Assignment: Respond with nothing but the number of lines in this data that include the word "split".

--------------------------------------------------

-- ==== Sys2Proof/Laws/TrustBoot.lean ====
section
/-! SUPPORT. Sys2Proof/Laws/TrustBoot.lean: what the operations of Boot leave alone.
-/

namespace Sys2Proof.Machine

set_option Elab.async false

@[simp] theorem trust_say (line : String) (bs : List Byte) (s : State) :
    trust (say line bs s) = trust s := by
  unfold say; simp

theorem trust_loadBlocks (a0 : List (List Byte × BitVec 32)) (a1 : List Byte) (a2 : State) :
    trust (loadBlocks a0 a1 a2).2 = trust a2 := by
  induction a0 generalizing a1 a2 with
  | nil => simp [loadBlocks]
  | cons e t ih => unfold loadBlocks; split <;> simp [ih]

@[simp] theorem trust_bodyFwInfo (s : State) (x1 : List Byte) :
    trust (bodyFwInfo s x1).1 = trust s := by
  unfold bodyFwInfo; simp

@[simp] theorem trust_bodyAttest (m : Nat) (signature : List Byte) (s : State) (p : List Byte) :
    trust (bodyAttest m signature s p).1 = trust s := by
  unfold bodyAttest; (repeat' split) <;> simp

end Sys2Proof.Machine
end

--------------------------------------------------

Answer area: 2